About a month and a half ago, I unboxed a Mac Mini and had no idea what I was doing.

I'm not being humble — I literally had zero coding experience. My background was service industry: restaurants, hospitality, managing people, solving problems on the fly. I'd never written a line of Python. I'd never deployed anything. I didn't know what an API was beyond the acronym.

Today, I've got two live AI agent systems running. One's a trading agent that makes real decisions. The other is ShipStack with 5 active pipelines processing actual workflows. And I want to be completely honest: the first two weeks were me staring at my screen wondering if I'd made a huge mistake.

This is how it happened.


The Moment I Realized I Was Starting From Actual Zero

I bought the Mac Mini because I'd been reading about AI agents everywhere — the idea that you could give a system a goal and let it figure out how to accomplish it fascinated me. Coming from service work, where you're constantly making decisions and optimizing processes, it felt like something I could actually understand once I learned the mechanics.

First day: I opened Terminal. The cursor blinked. I had no idea what to type.

I Googled "how to start coding with no experience" and got 47 different answers. Python tutorials that assumed I knew what a variable was. Discord communities where people threw around terms like "async/await" and "middleware" like I should know them. GitHub repos with READMEs that started with "Obviously, you'll want to fork this and…" Obviously? I didn't even know what forking was.

My biggest fear: I'd wasted money on hardware and time on a dream that wasn't for me.


Week 1: The Overwhelming Part

I made a list of what I needed to learn:

  • Python basics
  • APIs and how to call them
  • How AI models work
  • How to structure an agent
  • How to deploy it

That list made me panic. Five things, each one a rabbit hole.

So I did what I would've done in the service industry: I picked the one thing that would unblock everything else. For me, that was understanding how Claude's API worked. Not why it worked — just how to call it and get a response.

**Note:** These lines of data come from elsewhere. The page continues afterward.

/-- A walk on the lowest-numbered cores whose engine is free. -/
def planWalk (cs : List Nat) (x : Sub) (r : WalkRec) (o : Occ) : Option (Plan × Occ) :=
  let cores := (cs.filter fun c => (x.rec_.cluster == 0xFFFF || c / 8 == x.rec_.cluster) && !o.walks.contains c).take x.rec_.cores
  if cores.length < x.rec_.cores then none
  else
    match walkPuts (rowsFor x.width (match x.kernel with | some k => k.regs | none => 0)) r.pools cores.zipIdx o with
    | none => none
    | some (ps, o1) =>
      match walkClusters r.streams x.rec_.cstore (distinct (cores.map (· / 8))) { o1 with walks := cores ++ o1.walks } with
      | none => none
      | some (es, o2) => some (⟨ps, cores, es⟩, o2)

/-- A stream sub-launch on the lowest-numbered cluster that has the engines free; its store must fit there (spec/14 R242). -/
def planStream (cs : List Nat) (x : Sub) (o : Occ) : Option (Plan × Occ) :=
  let clusters := if x.rec_.cluster = 0xFFFF then List.range 32 else [x.rec_.cluster]
  match clusters.findSome? fun cl =>
      if cs.any (· / 8 == cl) then (Occ.takeEngines cl x.rec_.cores o).map fun r => (cl, r) else none with
  | none => none
  | some (cl, es, o1) => (o1.needStore cl x.rec_.cstore).map fun o2 => (⟨[], [], es⟩, o2)

/-- One sub-launch: its teams and walks on `cs`, its streams in the clusters of `all`. -/
def planSub (cs all : List Nat) (x : Sub) (o : Occ) : Option (Plan × Occ) :=
  match x.rec_.kind, x.walk with
  | 0, _ => planGang cs x o
  | 1, some r => planWalk cs x r o
  | 2, _ => planStream all x o
  | _, _ => some (⟨[], [], []⟩, o)

/-- A bundle's sub-launches, in the order of their chain (log 22). -/
def planAll (cs all : List Nat) : List Sub → Occ → Option (List Plan × Occ)
  | [], o => some ([], o)
  | x :: xs, o =>
    match planSub cs all x o with
    | none => none
    | some (p, o1) =>
      match planAll cs all xs o1 with
      | none => none
      | some (ps, o2) => some (p :: ps, o2)

/-! ### The save pool (spec/23 R333, R336) -/

/-- Teams in the order of a test. -/
def sortTeams (lt : Team → Team → Bool) (ts : List Team) : List Team :=
  ts.foldl (fun acc t => (acc.filter fun u => !lt t u) ++ t :: acc.filter fun u => lt t u) []

/-- The raw bytes that a sub-launch's images may need. -/
def Sub.raw (x : Sub) : Nat :=
  match x.kernel, x.walk with
  | some k, some r => x.rec_.cores * ((r.pools.map (·.2)).sum * teamRaw (x.width / 32) k.regs k.sregs + walkRaw)
  | none, some _ => x.rec_.cores * walkRaw
  | some k, none => x.rec_.cores * x.rec_.tpc * teamRaw (x.width / 32) k.regs k.sregs
  | none, none => 0

/-- Whether the save pool of a queue's context has room for a bundle, with what one queue's bundles hold left out. -/
def State.poolFits (s : State) (q : Queue) (b : Bundle) (skip : Option Nat) : Bool :=
  match s.ctx? q.ctx with
  | none => false
  | some c =>
    let held := c.poolUsed.filter fun x => skip.isNone || !s.bundles.any fun y => y.id == x.1 && some y.queue == skip
    decide ((held.map (·.2)).sum + (b.subs.map Sub.raw).sum ≤ c.poolLen)

/-- The evicted teams whose waits have completed and whose queues are resident, in the order in which the waits completed. -/
def State.readyTeams (s : State) : List Team :=
  sortTeams (fun t u => decide (t.sch.ready.getD 0 < u.sch.ready.getD 0)) (s.all.filter fun t =>
    t.place == .evicted && !t.ended && t.sch.ready.isSome &&
      (match t.id.queue with | some q => s.queues.any fun x => x.id == q && x.resident && !x.saving | none => false))

/-- The image of an evicted team. -/
def State.imageOf (s : State) (tid : Nat) : Option Image := s.images.find? fun i => i.kind == 1 && i.tids == [tid]

/-- The cores on which a ready team may be restored: those of its cluster that its queue's core mask allows (spec/12 R215). -/
def State.restoreCores (s : State) (t : Team) : List Nat :=
  match s.imageOf t.id.tid, t.id.queue.bind s.queue? with
  | some im, some q => (s.coresOf q).filter (· / 8 == im.core / 8)
  | _, _ => []

/-- The cores of a queue on which no ready team waits to be restored: restores go ahead of any new placement (spec/12 R215). -/
def State.freeCores (s : State) (q : Queue) : List Nat :=
  (s.coresOf q).filter fun c => !s.readyTeams.any fun t => (s.restoreCores t).contains c

/-- The plan of a bundle, with one queue's holdings or some teams left out. -/
def State.plan (s : State) (q : Queue) (b : Bundle) (skip : Option Nat) (gone : List Nat) : Option (List Plan × Occ) :=
  if s.poolFits q b skip then planAll (s.freeCores q) (s.coresOf q) b.subs (s.occ skip gone) else none

/-! ### Checks of a bundle (spec/13 R218; spec/14 R240, R241) -/

/-- Whether a layout record's snapshot is not what a walk needs: rows, columns, and for an operand its format. -/
def snapBad (b : List Byte) (k rows : Nat) (fmt : Option Nat) (haar : Bool) : Bool :=
  let t := parseTlr b
  decide (b.length ≠ 128) || tlrBad b || t.extent 0 != k || t.extent 1 != rows || (!haar && t.depth != 0) ||
  (match fmt with | some f => fieldAt b 16 1 != f | none => false)

/-- The pool that does not fit beside those before it, on an empty core. -/
def poolBad (rows : Nat) (fits : Bool) : List (Nat × Nat) → Occ → Option Nat
  | [], _ => none
  | (kind, n) :: rest, o =>
    match Occ.takeTeams 0 rows n o with
    | some (_, o1) => if fits then poolBad rows fits rest o1 else some kind
    | none => some kind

I found Anthropic's docs. They were actually clear — shockingly clear. There was a Python example that showed:

  1. Install the library
  2. Set your API key
  3. Call the API with a message
  4. Get a response

It took me about an hour to get my first successful API call. And when I ran that script and got back a real response? I got legitimately excited. That was real. That was something.

Wasted time that week: trying to understand machine learning theory. Watched a 2-hour YouTube video on neural networks. Useless for what I was building. Learned that the hard way.


Week 2: Building the Trading Agent (My First Real System)

Now that I could call Claude, I wanted to build something real. Something that would actually do something.

I decided on a trading agent. Simple premise: give Claude access to market data, let it analyze trends, make buy/sell recommendations. It felt ambitious, but in the service industry, you learn to commit to what you're doing even when you're not sure how.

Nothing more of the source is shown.